*** Dataset content ***

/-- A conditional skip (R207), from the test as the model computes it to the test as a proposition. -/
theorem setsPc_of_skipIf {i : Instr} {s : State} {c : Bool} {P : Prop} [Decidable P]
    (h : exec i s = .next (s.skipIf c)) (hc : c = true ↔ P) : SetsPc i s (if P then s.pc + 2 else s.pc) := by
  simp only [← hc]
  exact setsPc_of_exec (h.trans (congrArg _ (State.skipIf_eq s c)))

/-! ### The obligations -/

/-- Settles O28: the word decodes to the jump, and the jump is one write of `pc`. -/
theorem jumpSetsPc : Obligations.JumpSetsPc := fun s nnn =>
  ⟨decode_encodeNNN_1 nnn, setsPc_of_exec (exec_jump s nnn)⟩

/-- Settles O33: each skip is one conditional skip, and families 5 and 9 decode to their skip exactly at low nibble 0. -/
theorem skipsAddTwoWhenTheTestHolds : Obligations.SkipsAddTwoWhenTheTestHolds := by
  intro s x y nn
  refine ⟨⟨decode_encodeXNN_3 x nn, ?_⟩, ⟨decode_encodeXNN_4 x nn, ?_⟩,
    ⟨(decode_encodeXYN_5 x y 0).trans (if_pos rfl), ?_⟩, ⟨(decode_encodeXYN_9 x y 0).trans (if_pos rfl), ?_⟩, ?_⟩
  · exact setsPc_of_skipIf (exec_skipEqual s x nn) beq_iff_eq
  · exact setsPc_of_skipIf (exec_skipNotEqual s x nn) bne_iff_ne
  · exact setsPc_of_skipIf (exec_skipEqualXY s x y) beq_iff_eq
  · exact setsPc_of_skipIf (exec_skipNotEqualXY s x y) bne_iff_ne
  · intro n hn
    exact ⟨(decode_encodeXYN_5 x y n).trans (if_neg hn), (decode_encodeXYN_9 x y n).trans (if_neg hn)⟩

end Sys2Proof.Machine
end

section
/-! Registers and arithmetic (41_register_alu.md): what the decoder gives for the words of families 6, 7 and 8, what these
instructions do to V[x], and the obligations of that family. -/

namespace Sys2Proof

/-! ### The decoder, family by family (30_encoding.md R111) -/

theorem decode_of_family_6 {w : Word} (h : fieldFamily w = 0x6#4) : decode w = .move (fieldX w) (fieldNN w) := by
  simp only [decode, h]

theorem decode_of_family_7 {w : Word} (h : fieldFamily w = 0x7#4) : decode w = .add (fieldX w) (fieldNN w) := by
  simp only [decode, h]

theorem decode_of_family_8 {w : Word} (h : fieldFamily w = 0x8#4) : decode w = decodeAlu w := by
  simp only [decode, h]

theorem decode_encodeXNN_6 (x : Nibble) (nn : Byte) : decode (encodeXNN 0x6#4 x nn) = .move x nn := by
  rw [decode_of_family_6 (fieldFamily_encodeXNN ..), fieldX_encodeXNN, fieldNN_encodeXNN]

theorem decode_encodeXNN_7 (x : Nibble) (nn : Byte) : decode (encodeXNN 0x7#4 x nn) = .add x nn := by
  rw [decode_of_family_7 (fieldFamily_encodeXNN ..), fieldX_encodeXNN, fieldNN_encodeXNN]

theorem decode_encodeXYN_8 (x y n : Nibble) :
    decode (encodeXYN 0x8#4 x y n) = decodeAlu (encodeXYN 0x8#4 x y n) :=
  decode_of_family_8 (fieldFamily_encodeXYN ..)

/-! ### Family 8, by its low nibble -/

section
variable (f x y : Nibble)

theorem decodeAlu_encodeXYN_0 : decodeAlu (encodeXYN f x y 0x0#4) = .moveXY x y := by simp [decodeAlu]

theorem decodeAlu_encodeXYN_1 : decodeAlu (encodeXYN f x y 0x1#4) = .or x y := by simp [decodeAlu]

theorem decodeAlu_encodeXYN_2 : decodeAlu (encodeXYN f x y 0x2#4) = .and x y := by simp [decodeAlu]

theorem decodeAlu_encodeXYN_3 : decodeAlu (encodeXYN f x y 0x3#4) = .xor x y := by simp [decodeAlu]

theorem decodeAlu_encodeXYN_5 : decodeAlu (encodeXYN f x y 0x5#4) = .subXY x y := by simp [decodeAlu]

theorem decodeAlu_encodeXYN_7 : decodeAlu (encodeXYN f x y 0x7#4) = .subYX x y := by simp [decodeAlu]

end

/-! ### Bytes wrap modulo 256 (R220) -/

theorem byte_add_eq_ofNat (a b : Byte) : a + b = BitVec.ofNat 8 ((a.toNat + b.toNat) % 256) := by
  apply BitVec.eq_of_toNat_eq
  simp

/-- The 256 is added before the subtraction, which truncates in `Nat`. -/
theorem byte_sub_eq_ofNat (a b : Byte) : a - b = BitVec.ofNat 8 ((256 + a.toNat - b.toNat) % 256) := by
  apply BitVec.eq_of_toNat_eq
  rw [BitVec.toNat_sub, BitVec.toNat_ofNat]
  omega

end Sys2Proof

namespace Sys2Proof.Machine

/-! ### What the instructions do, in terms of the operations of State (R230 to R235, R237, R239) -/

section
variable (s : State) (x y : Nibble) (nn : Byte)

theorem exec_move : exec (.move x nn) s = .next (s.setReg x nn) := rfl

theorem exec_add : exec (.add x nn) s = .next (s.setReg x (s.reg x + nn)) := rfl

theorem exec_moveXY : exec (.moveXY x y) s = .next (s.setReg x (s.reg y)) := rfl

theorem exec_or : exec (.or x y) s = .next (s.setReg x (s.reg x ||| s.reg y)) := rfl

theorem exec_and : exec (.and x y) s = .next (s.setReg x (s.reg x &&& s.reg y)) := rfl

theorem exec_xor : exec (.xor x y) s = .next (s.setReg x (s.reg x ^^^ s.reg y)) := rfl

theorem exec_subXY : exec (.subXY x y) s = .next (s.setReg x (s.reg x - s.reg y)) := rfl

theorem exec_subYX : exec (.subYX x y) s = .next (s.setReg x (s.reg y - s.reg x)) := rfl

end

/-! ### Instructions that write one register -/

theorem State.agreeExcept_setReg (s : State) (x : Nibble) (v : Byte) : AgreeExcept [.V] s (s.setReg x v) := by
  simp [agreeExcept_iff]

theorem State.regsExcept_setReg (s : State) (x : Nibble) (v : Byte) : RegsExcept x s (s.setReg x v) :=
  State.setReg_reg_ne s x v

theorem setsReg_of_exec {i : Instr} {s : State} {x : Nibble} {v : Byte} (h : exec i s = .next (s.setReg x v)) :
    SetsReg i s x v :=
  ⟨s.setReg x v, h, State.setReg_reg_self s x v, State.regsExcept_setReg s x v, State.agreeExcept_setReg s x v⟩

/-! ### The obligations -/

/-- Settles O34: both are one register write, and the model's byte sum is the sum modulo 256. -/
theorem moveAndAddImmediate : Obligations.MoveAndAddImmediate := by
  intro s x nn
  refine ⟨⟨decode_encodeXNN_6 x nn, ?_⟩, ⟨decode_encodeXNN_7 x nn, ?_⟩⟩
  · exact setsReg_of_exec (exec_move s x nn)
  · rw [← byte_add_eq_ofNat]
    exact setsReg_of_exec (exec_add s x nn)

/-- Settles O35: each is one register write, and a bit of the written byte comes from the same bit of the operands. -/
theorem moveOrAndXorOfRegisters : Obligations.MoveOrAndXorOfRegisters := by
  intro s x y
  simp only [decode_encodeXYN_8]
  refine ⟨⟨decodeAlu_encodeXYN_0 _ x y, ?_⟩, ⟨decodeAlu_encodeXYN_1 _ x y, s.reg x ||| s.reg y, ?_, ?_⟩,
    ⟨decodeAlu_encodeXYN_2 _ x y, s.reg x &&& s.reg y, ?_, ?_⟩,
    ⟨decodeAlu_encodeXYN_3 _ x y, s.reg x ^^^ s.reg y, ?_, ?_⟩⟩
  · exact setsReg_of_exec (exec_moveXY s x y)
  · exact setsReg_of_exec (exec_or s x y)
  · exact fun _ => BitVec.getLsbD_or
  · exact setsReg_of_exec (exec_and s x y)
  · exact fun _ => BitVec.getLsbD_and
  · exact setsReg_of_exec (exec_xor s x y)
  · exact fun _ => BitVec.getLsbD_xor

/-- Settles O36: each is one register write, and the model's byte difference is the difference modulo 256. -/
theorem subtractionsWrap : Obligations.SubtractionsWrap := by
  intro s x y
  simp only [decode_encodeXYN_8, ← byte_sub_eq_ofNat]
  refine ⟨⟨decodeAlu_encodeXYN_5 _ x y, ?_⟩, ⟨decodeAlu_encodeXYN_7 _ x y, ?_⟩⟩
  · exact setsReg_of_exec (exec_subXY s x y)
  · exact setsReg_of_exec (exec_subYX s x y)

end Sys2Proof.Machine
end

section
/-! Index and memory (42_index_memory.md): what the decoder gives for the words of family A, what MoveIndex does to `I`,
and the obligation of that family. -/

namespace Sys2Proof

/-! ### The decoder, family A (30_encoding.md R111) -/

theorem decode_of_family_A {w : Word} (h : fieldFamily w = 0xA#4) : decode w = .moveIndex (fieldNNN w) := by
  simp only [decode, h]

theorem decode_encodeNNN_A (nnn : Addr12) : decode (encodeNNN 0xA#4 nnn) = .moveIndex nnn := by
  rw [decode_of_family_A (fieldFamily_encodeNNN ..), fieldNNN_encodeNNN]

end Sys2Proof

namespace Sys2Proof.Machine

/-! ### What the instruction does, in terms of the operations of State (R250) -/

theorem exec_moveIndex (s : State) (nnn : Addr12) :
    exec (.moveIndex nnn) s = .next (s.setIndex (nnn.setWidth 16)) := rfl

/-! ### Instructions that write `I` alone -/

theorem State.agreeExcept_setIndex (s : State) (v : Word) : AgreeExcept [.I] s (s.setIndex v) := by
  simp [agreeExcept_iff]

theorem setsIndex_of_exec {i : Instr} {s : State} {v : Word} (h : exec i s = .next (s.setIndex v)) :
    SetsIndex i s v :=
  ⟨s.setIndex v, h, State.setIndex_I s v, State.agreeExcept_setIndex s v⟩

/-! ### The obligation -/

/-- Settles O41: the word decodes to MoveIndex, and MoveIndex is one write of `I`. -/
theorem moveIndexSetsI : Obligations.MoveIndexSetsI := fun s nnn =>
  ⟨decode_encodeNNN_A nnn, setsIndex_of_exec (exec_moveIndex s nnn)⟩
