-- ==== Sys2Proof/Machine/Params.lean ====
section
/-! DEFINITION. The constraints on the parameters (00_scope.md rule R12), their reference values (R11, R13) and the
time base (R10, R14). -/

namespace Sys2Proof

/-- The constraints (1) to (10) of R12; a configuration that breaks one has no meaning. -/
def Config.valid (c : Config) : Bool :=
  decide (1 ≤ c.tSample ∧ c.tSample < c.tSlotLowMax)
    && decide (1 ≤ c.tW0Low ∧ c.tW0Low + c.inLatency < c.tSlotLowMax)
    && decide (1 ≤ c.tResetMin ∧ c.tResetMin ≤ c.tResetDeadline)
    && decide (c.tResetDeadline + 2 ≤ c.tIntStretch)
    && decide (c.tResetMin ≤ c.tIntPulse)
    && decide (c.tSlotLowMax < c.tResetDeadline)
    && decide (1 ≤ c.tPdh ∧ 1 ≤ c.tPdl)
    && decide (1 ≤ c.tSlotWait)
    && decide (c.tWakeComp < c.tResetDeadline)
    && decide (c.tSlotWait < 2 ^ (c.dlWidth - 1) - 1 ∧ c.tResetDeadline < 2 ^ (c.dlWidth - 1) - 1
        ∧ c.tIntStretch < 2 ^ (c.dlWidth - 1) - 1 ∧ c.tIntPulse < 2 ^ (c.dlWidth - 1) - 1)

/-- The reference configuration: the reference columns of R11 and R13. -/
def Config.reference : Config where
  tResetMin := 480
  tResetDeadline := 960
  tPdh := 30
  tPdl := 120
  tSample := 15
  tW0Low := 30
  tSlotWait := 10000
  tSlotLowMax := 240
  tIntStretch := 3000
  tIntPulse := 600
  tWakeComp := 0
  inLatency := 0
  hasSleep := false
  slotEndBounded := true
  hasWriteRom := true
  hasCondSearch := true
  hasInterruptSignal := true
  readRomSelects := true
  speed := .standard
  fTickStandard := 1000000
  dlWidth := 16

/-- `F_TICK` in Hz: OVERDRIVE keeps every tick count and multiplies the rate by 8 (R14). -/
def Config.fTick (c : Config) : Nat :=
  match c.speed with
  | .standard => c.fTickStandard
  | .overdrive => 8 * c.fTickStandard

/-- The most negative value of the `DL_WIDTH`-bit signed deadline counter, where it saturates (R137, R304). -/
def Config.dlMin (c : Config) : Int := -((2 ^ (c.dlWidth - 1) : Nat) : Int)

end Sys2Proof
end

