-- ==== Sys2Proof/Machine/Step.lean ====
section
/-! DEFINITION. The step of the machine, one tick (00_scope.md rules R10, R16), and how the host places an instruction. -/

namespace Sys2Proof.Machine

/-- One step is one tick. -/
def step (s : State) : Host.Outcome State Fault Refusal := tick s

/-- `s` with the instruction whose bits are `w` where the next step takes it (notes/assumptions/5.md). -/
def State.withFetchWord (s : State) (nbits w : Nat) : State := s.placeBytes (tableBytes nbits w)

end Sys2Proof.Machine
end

*** End of Dataset content ***

- Task:
Show the lines of the records above that mention "conditional".

- Task solution:
/-- A conditional skip (R207), from the test as the model computes it to the test as a proposition. -/
/-- Settles O33: each skip is one conditional skip, and families 5 and 9 decode to their skip exactly at low nibble 0. -/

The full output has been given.